┌────────
theorem test_meets_RingTime_1 : ∃ (s : State) (q : Nat) (c : Cmd), (q < 8)
    ∧ (s.serves q 0x0548 c)
    ∧ (c.payload = 64)
    ∧ ((∀ (i : Nat), i < 64 → bits (c.w (4 + i)) 31 24 = 0))
    ∧ (s.ready q [uGnomon]) :=
  ⟨run0 0x0548 [1, 8, 15, 22, 29, 36, 43, 50, 57, 64, 71, 78, 85, 92, 99, 106, 113, 120, 127, 134, 141, 148, 155, 162, 169, 176, 183, 190, 197, 204, 211, 218, 225, 232, 239, 246, 253, 260, 267, 274, 281, 288, 295, 302, 309, 316, 323, 330, 337, 344, 351, 358, 365, 372, 379, 386, 393, 400, 407, 414, 421, 428, 435, 442] {}, 0, cmdOf 0x0548 [1, 8, 15, 22, 29, 36, 43, 50, 57, 64, 71, 78, 85, 92, 99, 106, 113, 120, 127, 134, 141, 148, 155, 162, 169, 176, 183, 190, 197, 204, 211, 218, 225, 232, 239, 246, 253, 260, 267, 274, 281, 288, 295, 302, 309, 316, 323, 330, 337, 344, 351, 358, 365, 372, 379, 386, 393, 400, 407, 414, 421, 428, 435, 442], by decide +kernel⟩

theorem test_meets_RingTime_2 : ∃ (s : State) (q : Nat) (c : Cmd), (q < 8)
    ∧ (s.serves q 0x0830 c)
    ∧ (c.payload = 1)
    ∧ (c.w 4 = 1)
    ∧ (s.ready q [uXearn 0, uXearn 1])
    ∧ (s.flag A.HL_STATUS F.HL_STATUS.UMBRA = false)
    ∧ (s.xrState < 2)
    ∧ (s.ownPos ∉ s.xr.members) :=
  ⟨run0 0x0830 [1] { (setReg A.XR_CTRL 1 (wr A.XR_STATUS F.XR_STATUS.OWN_POS 31 {})) with xr := { members := [2, 3], onTime := [3] } }, 0, cmdOf 0x0830 [1], by decide +kernel⟩

theorem test_meets_RingTime_3 : ∃ (s : State) (q : Nat) (c : Cmd), (q < 8)
    ∧ (s.serves q 0x0830 c)
    ∧ (c.payload = 1)
    ∧ (c.w 4 = 1)
    ∧ (s.ready q [uXearn 0, uXearn 1])
    ∧ (s.flag A.HL_STATUS F.HL_STATUS.UMBRA = false)
    ∧ (s.xrState < 2)
    ∧ (s.ownPos ∈ s.xr.members)
    ∧ (s.flag A.GN_STATUS F.GN_STATUS.RING_DUP = false) :=
  ⟨run0 0x0830 [1] { (setReg A.XR_CTRL 1 (wr A.XR_STATUS F.XR_STATUS.OWN_POS 31 {})) with xr := { members := [2, 31], onTime := [31] } }, 0, cmdOf 0x0830 [1], by decide +kernel⟩

theorem test_meets_RingTime_4 : ∃ (s : State) (q : Nat) (c : Cmd), (q < 8)
    ∧ (s.serves q 0x0830 c)
    ∧ (c.payload = 1)
    ∧ (c.w 4 = 0)
    ∧ (s.ready q [uXearn 0, uXearn 1])
    ∧ (s.flag A.HL_STATUS F.HL_STATUS.UMBRA = false)
    ∧ (2 ≤ s.xrState) :=
  ⟨run0 0x0830 [0] (onRing { members := [2, 31] }), 0, cmdOf 0x0830 [0], by decide +kernel⟩

theorem test_meets_RingTime_5 : ∃ (s : State) (x : Nat), (s.xrState = 3)
    ∧ (s.flag A.GN_STATUS F.GN_STATUS.MASTER = true)
    ∧ (s.xr.sent + 3200000 ≤ s.now) :=
  ⟨{ wr A.GN_STATUS F.GN_STATUS.MASTER 1 (onRing {}) with now := 3200000 }, 77, by decide +kernel⟩

theorem test_meets_RingTime_6 : ∃ (s : State) (p : Nat) (a : Int) (r : Nat) (m : Nat) (o : Nat) (x : Nat) (y : Nat), (s.xrState = 1)
    ∧ (p < 32) :=
  ⟨setReg A.XR_CTRL 1 {}, 31, -5, 9, 3, 1, 2, 3, by decide +kernel⟩

theorem test_meets_RingTime_7 : ∃ (s : State) (p : Nat) (a : Int) (r : Nat) (x : Nat) (y : Nat) (d : Int), (s.xrState = 3)
    ∧ (p < s.ownPos)
    ∧ (s.ringTime = true)
    ∧ (s.xr.members = [p, s.ownPos])
    ∧ (d = a + (s.pathDelay r p : Nat) - s.fullNow x)
    ∧ (d.natAbs ≤ 65536) :=
  ⟨wr A.GN_STATUS F.GN_STATUS.RING_TIME 1 (onRing { members := [30, 31] }), 30, 70, 3, 5, 6, 68, by decide +kernel⟩

theorem test_meets_RingTime_8 : ∃ (s : State) (p : Nat) (a : Int) (r : Nat) (x : Nat) (y : Nat) (d : Int), (s.xrState = 3)
    ∧ (p < s.ownPos)
    ∧ (s.ringTime = false)
    ∧ (s.xr.members = [p, s.ownPos])
    ∧ (d = a + (s.pathDelay r p : Nat) - s.fullNow x) :=
  ⟨onRing { members := [0, 31] }, 0, 7000000, 3, 5, 6, 6999998, by decide +kernel⟩

theorem test_meets_RingTime_9 : ∃ (s : State) (p : Nat) (a : Int) (r : Nat) (x : Nat) (y : Nat) (d : Int), (s.xrState = 3)
    ∧ (p < s.ownPos)
    ∧ (s.ringTime = true)
    ∧ (s.xr.members = [p, s.ownPos])
    ∧ (d = a + (s.pathDelay r p : Nat) - s.fullNow x)
    ∧ (65536 < d.natAbs) :=
  ⟨wr A.GN_STATUS F.GN_STATUS.RING_TIME 1 (onRing { members := [30, 31] }), 30, 70000, 3, 5, 6, 69998, by decide +kernel⟩

theorem test_meets_RingTime_10 : ∃ (s : State) (p : Nat) (a : Int) (r : Nat) (x : Nat) (y : Nat) (g : Int), (s.xrState = 3)
    ∧ (p < 32)
    ∧ (s.masterPos = s.ownPos)
    ∧ (s.xr.members = [s.ownPos])
    ∧ (s.xr.onTime = [s.ownPos])
    ∧ (s.ringTime = true)
    ∧ (g = s.fullNow x - a)
    ∧ (r + fineOf (((List.range 32).map s.seg).sum
      + (((List.range 32).filter (fun p => p ≠ s.ownPos)).map s.byp).sum) = y)
    ∧ (10486 < (g - (y : Nat)).natAbs) :=
  ⟨wr A.GN_STATUS F.GN_STATUS.RING_TIME 1 (onRing { members := [31], onTime := [31] }), 31, -20000, 3, 5, 3, 20005, by decide +kernel⟩

theorem test_meets_RingTime_11 : ∃ (s : State) (d : Int), (s.xr.stepWait = some d)
    ∧ (s.busyForStep = false)
    ∧ (s.xrState = 3) :=
  ⟨{ onRing { stepWait := some (-70000) } with gn := ⟨0, true, 0⟩, now := 100 }, -70000, by decide +kernel⟩

theorem test_meets_RingTime_12 : ∃ (s : State) (d : Nat), (s.xr.lastSync = some d)
    ∧ (d + 32000000 ≤ s.now) :=
  ⟨{ wr A.GN_STATUS F.GN_STATUS.RING_TIME 1 (onRing { lastSync := some 0 }) with now := 32000000 }, 0, by decide +kernel⟩

theorem test_meets_RingTime_13 : ∃ (s : State), (s.xrState = 3)
    ∧ (s.xr.lockLost = false) :=
  ⟨onRing {}, by decide +kernel⟩

theorem test_meets_ClocksAndLinks_1 : ∃ (s : State) (d : Nat), (s.clocks.warmUntil = some d)
    ∧ (d ≤ s.now) :=
  ⟨{ clocks := { warmUntil := some 5 }, now := 5 }, 5, by decide +kernel⟩

theorem test_meets_ClocksAndLinks_2 : ∃ (s : State), (s.tapOnly = false)
    ∧ (s.flag A.CLK_STATUS F.CLK_STATUS.REF_PRESENT = true) :=
  ⟨wr A.CLK_STATUS F.CLK_STATUS.REF_PRESENT 1 {}, by decide +kernel⟩

theorem test_meets_ClocksAndLinks_3 : ∃ (s : State), (s.tapOnly = false) :=
  ⟨{}, by decide +kernel⟩

theorem test_meets_ClocksAndLinks_4 : ∃ (s : State) (d : Nat), (s.tapOnly = false)
    ∧ (s.clocks.missingSince = some d)
    ∧ (s.rd A.CLK_HOLD F.CLK_HOLD.HOLD_MS ≠ 0)
    ∧ (d + 2880000 * s.rd A.CLK_HOLD F.CLK_HOLD.HOLD_MS ≤ s.now) :=
  ⟨wr A.CLK_HOLD F.CLK_HOLD.HOLD_MS 1 { clocks := { missingSince := some 5 }, now := 2880005 }, 5, by decide +kernel⟩

theorem test_meets_ClocksAndLinks_5 : ∃ (s : State), (s.tapOnly = false)
    ∧ (s.flag A.CLK_STATUS F.CLK_STATUS.REF_PRESENT = true)
    ∧ (s.flag A.GN_STATUS F.GN_STATUS.LOCK = false) :=
  ⟨wr A.CLK_STATUS F.CLK_STATUS.REF_PRESENT 1 { now := 5 }, by decide +kernel⟩

theorem test_meets_ClocksAndLinks_6 : ∃ (s : State) (v : Bool), (s.tapOnly = false)
    ∧ (s.flag A.ID_STRAP F.ID_STRAP.OVEN_WIRED = true) :=
  ⟨wr A.ID_STRAP F.ID_STRAP.OVEN_WIRED 1 { now := 5 }, false, by decide +kernel⟩

theorem test_meets_ClocksAndLinks_7 : ∃ (s : State) (n : Nat) (x : Nat), (s.tapOnly = false)
    ∧ (2 ≤ n)
    ∧ (n < 22)
    ∧ (s.checks n = true)
    ∧ (s.expected n = x) :=
  ⟨wr A.CLK_STATUS F.CLK_STATUS.REF_PRESENT 1 {}, 21, 3200, by decide +kernel⟩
└────────
Review the preceding data and report every line that includes the string "natAbs".

    ∧ (d.natAbs ≤ 65536) :=
    ∧ (65536 < d.natAbs) :=
    ∧ (10486 < (g - (y : Nat)).natAbs) :=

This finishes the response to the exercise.